AIM OF THE EXERCISE = In the records below, find the line that contains "theorem State.takeFrames_some (n" and the line that contains "n ∧ u.framesBad = s.framesBad := by". Set down exactly those lines and every line between them, and nothing more.
==== MATERIAL SUPPLIED ====
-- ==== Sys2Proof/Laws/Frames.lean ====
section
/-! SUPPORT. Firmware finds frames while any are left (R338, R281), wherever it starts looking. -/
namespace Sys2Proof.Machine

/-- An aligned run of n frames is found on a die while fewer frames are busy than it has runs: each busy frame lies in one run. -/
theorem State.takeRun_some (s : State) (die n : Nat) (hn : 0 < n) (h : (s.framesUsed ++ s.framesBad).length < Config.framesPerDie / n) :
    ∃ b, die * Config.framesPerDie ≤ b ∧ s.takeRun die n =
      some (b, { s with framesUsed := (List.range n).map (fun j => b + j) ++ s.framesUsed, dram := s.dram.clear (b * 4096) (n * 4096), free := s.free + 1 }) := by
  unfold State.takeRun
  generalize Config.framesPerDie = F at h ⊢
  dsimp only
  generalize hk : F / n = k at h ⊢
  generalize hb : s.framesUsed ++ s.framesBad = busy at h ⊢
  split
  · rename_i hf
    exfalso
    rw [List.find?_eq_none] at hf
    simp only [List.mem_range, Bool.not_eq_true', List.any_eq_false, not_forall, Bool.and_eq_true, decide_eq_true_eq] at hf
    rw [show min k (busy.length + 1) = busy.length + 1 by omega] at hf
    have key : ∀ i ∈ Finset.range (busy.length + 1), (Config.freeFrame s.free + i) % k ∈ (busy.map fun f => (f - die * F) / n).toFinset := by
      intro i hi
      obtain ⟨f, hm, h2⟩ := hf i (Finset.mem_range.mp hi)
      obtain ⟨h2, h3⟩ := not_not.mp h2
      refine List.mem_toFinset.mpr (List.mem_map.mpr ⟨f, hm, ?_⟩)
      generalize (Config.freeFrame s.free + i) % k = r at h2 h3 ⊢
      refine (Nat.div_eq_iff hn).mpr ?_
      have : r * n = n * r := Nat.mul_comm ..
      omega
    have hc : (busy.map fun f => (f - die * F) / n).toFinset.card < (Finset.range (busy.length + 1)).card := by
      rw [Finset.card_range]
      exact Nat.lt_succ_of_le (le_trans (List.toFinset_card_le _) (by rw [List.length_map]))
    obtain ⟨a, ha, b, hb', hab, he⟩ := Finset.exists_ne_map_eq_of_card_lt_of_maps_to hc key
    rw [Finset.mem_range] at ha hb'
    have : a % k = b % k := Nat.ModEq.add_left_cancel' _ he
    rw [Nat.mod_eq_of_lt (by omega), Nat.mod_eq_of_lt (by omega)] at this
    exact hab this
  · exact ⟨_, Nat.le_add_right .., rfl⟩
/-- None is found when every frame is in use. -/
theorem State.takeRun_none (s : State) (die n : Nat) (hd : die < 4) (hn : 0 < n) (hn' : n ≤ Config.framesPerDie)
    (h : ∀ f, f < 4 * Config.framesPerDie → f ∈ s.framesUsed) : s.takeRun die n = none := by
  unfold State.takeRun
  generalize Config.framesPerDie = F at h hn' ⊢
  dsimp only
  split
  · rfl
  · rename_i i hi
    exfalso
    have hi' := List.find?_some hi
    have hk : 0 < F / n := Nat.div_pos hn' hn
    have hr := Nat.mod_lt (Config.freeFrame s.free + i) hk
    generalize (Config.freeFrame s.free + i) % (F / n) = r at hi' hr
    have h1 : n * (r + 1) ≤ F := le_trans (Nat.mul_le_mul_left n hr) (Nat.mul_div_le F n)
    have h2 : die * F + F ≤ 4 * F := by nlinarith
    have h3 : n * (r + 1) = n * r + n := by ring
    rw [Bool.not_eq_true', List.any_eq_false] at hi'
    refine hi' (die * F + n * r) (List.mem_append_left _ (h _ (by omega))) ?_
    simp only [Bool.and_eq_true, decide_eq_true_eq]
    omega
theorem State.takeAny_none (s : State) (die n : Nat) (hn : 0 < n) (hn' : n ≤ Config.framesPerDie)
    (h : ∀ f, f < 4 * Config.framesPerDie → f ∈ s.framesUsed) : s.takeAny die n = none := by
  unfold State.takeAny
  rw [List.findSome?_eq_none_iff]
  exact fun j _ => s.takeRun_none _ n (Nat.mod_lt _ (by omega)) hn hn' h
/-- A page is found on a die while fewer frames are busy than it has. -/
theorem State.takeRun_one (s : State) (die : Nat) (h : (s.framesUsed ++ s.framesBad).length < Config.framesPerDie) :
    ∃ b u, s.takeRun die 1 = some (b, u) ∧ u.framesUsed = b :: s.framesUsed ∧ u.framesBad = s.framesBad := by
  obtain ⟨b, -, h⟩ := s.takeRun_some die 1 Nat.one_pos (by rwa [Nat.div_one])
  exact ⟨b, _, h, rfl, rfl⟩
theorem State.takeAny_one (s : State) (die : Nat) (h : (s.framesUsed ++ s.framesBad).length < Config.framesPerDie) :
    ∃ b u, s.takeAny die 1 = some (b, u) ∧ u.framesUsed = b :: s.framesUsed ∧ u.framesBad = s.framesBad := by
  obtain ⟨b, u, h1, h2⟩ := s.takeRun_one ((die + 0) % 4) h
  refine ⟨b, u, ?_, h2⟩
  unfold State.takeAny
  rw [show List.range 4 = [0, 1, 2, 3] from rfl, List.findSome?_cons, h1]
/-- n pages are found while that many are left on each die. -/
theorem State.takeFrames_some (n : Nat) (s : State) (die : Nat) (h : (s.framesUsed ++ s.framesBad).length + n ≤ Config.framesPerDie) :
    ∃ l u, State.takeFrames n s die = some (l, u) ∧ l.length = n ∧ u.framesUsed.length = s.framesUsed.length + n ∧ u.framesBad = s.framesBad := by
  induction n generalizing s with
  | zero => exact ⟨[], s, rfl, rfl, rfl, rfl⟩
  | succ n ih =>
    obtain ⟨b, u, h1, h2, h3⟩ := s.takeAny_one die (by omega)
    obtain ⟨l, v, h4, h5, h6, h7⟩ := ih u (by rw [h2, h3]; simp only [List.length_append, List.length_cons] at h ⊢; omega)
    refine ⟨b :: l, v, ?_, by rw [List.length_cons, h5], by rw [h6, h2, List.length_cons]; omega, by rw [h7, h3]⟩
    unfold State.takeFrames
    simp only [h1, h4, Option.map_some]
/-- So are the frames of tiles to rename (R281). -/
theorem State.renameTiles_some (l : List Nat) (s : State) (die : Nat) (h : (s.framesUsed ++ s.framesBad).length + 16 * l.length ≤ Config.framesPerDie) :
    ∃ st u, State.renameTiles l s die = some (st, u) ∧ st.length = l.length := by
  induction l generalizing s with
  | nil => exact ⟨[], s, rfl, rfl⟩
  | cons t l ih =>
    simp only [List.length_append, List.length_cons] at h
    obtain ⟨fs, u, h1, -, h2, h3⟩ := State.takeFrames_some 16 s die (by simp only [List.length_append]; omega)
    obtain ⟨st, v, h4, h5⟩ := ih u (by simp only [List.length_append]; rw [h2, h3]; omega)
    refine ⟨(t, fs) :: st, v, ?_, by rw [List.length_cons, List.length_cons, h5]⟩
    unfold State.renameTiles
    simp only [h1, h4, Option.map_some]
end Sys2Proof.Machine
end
====
TASK OUTPUT =
theorem State.takeFrames_some (n : Nat) (s : State) (die : Nat) (h : (s.framesUsed ++ s.framesBad).length + n ≤ Config.framesPerDie) :
    ∃ l u, State.takeFrames n s die = some (l, u) ∧ l.length = n ∧ u.framesUsed.length = s.framesUsed.length + n ∧ u.framesBad = s.framesBad := by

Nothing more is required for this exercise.